**ACTIVITY:** The data must be given again in full, with no line altered.

SUPPLIED MATERIAL START

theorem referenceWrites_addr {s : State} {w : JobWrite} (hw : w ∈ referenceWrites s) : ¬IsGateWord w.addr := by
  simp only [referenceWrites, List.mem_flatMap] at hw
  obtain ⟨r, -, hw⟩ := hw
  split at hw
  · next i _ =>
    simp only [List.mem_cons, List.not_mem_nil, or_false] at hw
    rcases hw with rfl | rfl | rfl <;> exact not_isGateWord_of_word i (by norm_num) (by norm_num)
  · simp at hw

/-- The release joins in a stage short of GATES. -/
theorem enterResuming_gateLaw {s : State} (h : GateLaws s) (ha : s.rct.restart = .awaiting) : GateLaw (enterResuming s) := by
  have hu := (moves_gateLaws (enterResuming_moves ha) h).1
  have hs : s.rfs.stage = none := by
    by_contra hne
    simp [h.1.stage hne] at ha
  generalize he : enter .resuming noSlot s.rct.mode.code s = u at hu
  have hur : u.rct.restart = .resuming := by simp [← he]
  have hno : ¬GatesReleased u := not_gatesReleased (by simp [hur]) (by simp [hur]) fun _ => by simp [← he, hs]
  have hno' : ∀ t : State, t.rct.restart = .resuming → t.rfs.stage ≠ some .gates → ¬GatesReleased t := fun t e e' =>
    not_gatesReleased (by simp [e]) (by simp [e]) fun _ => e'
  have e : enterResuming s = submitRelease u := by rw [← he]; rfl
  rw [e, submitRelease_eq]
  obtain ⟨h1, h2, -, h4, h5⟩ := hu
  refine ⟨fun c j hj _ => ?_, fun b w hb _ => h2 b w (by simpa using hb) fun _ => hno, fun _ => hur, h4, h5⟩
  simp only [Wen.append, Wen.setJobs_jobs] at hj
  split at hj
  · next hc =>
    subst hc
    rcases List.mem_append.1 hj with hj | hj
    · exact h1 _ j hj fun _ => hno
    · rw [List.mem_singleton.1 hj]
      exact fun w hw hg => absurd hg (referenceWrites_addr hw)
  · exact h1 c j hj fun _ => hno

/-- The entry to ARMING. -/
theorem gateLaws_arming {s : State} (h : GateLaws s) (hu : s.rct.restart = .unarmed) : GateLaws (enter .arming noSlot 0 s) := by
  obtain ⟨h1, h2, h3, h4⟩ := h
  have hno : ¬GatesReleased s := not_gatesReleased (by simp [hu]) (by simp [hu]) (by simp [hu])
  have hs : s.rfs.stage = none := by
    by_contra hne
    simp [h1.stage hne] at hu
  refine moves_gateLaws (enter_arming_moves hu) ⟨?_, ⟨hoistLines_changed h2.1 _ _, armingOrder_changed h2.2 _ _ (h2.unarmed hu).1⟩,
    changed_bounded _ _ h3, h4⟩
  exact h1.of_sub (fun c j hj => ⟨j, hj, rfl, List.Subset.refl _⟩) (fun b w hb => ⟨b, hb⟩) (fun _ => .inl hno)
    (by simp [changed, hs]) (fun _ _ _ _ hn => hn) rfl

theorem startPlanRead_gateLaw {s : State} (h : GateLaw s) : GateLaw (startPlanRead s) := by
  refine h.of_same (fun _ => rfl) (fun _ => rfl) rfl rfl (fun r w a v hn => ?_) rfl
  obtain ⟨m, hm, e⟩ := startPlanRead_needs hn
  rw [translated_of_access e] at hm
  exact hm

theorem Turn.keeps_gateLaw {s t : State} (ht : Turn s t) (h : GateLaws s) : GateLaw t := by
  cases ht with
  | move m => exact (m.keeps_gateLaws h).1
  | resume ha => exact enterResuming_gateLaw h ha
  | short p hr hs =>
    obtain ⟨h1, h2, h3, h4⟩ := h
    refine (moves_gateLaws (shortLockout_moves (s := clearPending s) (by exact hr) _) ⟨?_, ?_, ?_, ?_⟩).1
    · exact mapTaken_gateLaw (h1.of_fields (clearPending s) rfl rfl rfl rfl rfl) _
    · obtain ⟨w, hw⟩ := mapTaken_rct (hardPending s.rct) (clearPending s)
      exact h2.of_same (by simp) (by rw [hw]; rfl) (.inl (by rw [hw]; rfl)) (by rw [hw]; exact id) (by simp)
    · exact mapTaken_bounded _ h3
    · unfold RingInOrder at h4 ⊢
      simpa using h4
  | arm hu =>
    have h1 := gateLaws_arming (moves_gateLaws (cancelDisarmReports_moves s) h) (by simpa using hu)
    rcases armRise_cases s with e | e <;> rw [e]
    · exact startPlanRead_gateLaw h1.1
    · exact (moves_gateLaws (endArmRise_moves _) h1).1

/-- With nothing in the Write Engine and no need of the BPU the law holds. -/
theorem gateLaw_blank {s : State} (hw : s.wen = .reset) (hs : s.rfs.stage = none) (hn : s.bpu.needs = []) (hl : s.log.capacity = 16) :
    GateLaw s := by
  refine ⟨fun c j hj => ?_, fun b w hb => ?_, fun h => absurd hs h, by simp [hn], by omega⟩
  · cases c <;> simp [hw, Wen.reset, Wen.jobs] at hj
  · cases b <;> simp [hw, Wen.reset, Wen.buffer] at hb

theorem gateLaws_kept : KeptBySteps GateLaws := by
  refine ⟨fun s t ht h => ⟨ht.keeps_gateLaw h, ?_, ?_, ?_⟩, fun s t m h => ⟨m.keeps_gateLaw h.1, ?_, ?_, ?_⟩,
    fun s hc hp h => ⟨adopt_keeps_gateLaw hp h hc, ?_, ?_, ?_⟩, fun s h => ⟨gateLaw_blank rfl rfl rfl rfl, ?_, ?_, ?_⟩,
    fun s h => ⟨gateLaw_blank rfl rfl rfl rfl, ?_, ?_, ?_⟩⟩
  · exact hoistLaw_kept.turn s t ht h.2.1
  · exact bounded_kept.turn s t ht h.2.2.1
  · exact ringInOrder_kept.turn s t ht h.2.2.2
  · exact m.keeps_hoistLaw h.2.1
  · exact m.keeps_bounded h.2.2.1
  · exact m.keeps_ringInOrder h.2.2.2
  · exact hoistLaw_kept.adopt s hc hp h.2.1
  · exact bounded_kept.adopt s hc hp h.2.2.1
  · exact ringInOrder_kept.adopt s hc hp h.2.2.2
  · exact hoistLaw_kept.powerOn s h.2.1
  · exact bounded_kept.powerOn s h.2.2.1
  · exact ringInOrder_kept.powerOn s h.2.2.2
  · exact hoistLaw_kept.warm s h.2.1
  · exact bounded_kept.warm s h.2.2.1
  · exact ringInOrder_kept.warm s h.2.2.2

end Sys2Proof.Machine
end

SUPPLIED MATERIAL END

**RESULT FOR THIS TASK:**
theorem referenceWrites_addr {s : State} {w : JobWrite} (hw : w ∈ referenceWrites s) : ¬IsGateWord w.addr := by
  simp only [referenceWrites, List.mem_flatMap] at hw
  obtain ⟨r, -, hw⟩ := hw
  split at hw
  · next i _ =>
    simp only [List.mem_cons, List.not_mem_nil, or_false] at hw
    rcases hw with rfl | rfl | rfl <;> exact not_isGateWord_of_word i (by norm_num) (by norm_num)
  · simp at hw

/-- The release joins in a stage short of GATES. -/
theorem enterResuming_gateLaw {s : State} (h : GateLaws s) (ha : s.rct.restart = .awaiting) : GateLaw (enterResuming s) := by
  have hu := (moves_gateLaws (enterResuming_moves ha) h).1
  have hs : s.rfs.stage = none := by
    by_contra hne
    simp [h.1.stage hne] at ha
  generalize he : enter .resuming noSlot s.rct.mode.code s = u at hu
  have hur : u.rct.restart = .resuming := by simp [← he]
  have hno : ¬GatesReleased u := not_gatesReleased (by simp [hur]) (by simp [hur]) fun _ => by simp [← he, hs]
  have hno' : ∀ t : State, t.rct.restart = .resuming → t.rfs.stage ≠ some .gates → ¬GatesReleased t := fun t e e' =>
    not_gatesReleased (by simp [e]) (by simp [e]) fun _ => e'
  have e : enterResuming s = submitRelease u := by rw [← he]; rfl
  rw [e, submitRelease_eq]
  obtain ⟨h1, h2, -, h4, h5⟩ := hu
  refine ⟨fun c j hj _ => ?_, fun b w hb _ => h2 b w (by simpa using hb) fun _ => hno, fun _ => hur, h4, h5⟩
  simp only [Wen.append, Wen.setJobs_jobs] at hj
  split at hj
  · next hc =>
    subst hc
    rcases List.mem_append.1 hj with hj | hj
    · exact h1 _ j hj fun _ => hno
    · rw [List.mem_singleton.1 hj]
      exact fun w hw hg => absurd hg (referenceWrites_addr hw)
  · exact h1 c j hj fun _ => hno

/-- The entry to ARMING. -/
theorem gateLaws_arming {s : State} (h : GateLaws s) (hu : s.rct.restart = .unarmed) : GateLaws (enter .arming noSlot 0 s) := by
  obtain ⟨h1, h2, h3, h4⟩ := h
  have hno : ¬GatesReleased s := not_gatesReleased (by simp [hu]) (by simp [hu]) (by simp [hu])
  have hs : s.rfs.stage = none := by
    by_contra hne
    simp [h1.stage hne] at hu
  refine moves_gateLaws (enter_arming_moves hu) ⟨?_, ⟨hoistLines_changed h2.1 _ _, armingOrder_changed h2.2 _ _ (h2.unarmed hu).1⟩,
    changed_bounded _ _ h3, h4⟩
  exact h1.of_sub (fun c j hj => ⟨j, hj, rfl, List.Subset.refl _⟩) (fun b w hb => ⟨b, hb⟩) (fun _ => .inl hno)
    (by simp [changed, hs]) (fun _ _ _ _ hn => hn) rfl

theorem startPlanRead_gateLaw {s : State} (h : GateLaw s) : GateLaw (startPlanRead s) := by
  refine h.of_same (fun _ => rfl) (fun _ => rfl) rfl rfl (fun r w a v hn => ?_) rfl
  obtain ⟨m, hm, e⟩ := startPlanRead_needs hn
  rw [translated_of_access e] at hm
  exact hm

theorem Turn.keeps_gateLaw {s t : State} (ht : Turn s t) (h : GateLaws s) : GateLaw t := by
  cases ht with
  | move m => exact (m.keeps_gateLaws h).1
  | resume ha => exact enterResuming_gateLaw h ha
  | short p hr hs =>
    obtain ⟨h1, h2, h3, h4⟩ := h
    refine (moves_gateLaws (shortLockout_moves (s := clearPending s) (by exact hr) _) ⟨?_, ?_, ?_, ?_⟩).1
    · exact mapTaken_gateLaw (h1.of_fields (clearPending s) rfl rfl rfl rfl rfl) _
    · obtain ⟨w, hw⟩ := mapTaken_rct (hardPending s.rct) (clearPending s)
      exact h2.of_same (by simp) (by rw [hw]; rfl) (.inl (by rw [hw]; rfl)) (by rw [hw]; exact id) (by simp)
    · exact mapTaken_bounded _ h3
    · unfold RingInOrder at h4 ⊢
      simpa using h4
  | arm hu =>
    have h1 := gateLaws_arming (moves_gateLaws (cancelDisarmReports_moves s) h) (by simpa using hu)
    rcases armRise_cases s with e | e <;> rw [e]
    · exact startPlanRead_gateLaw h1.1
    · exact (moves_gateLaws (endArmRise_moves _) h1).1

/-- With nothing in the Write Engine and no need of the BPU the law holds. -/
theorem gateLaw_blank {s : State} (hw : s.wen = .reset) (hs : s.rfs.stage = none) (hn : s.bpu.needs = []) (hl : s.log.capacity = 16) :
    GateLaw s := by
  refine ⟨fun c j hj => ?_, fun b w hb => ?_, fun h => absurd hs h, by simp [hn], by omega⟩
  · cases c <;> simp [hw, Wen.reset, Wen.jobs] at hj
  · cases b <;> simp [hw, Wen.reset, Wen.buffer] at hb

theorem gateLaws_kept : KeptBySteps GateLaws := by
  refine ⟨fun s t ht h => ⟨ht.keeps_gateLaw h, ?_, ?_, ?_⟩, fun s t m h => ⟨m.keeps_gateLaw h.1, ?_, ?_, ?_⟩,
    fun s hc hp h => ⟨adopt_keeps_gateLaw hp h hc, ?_, ?_, ?_⟩, fun s h => ⟨gateLaw_blank rfl rfl rfl rfl, ?_, ?_, ?_⟩,
    fun s h => ⟨gateLaw_blank rfl rfl rfl rfl, ?_, ?_, ?_⟩⟩
  · exact hoistLaw_kept.turn s t ht h.2.1
  · exact bounded_kept.turn s t ht h.2.2.1
  · exact ringInOrder_kept.turn s t ht h.2.2.2
  · exact m.keeps_hoistLaw h.2.1
  · exact m.keeps_bounded h.2.2.1
  · exact m.keeps_ringInOrder h.2.2.2
  · exact hoistLaw_kept.adopt s hc hp h.2.1
  · exact bounded_kept.adopt s hc hp h.2.2.1
  · exact ringInOrder_kept.adopt s hc hp h.2.2.2
  · exact hoistLaw_kept.powerOn s h.2.1
  · exact bounded_kept.powerOn s h.2.2.1
  · exact ringInOrder_kept.powerOn s h.2.2.2
  · exact hoistLaw_kept.warm s h.2.1
  · exact bounded_kept.warm s h.2.2.1
  · exact ringInOrder_kept.warm s h.2.2.2

end Sys2Proof.Machine
end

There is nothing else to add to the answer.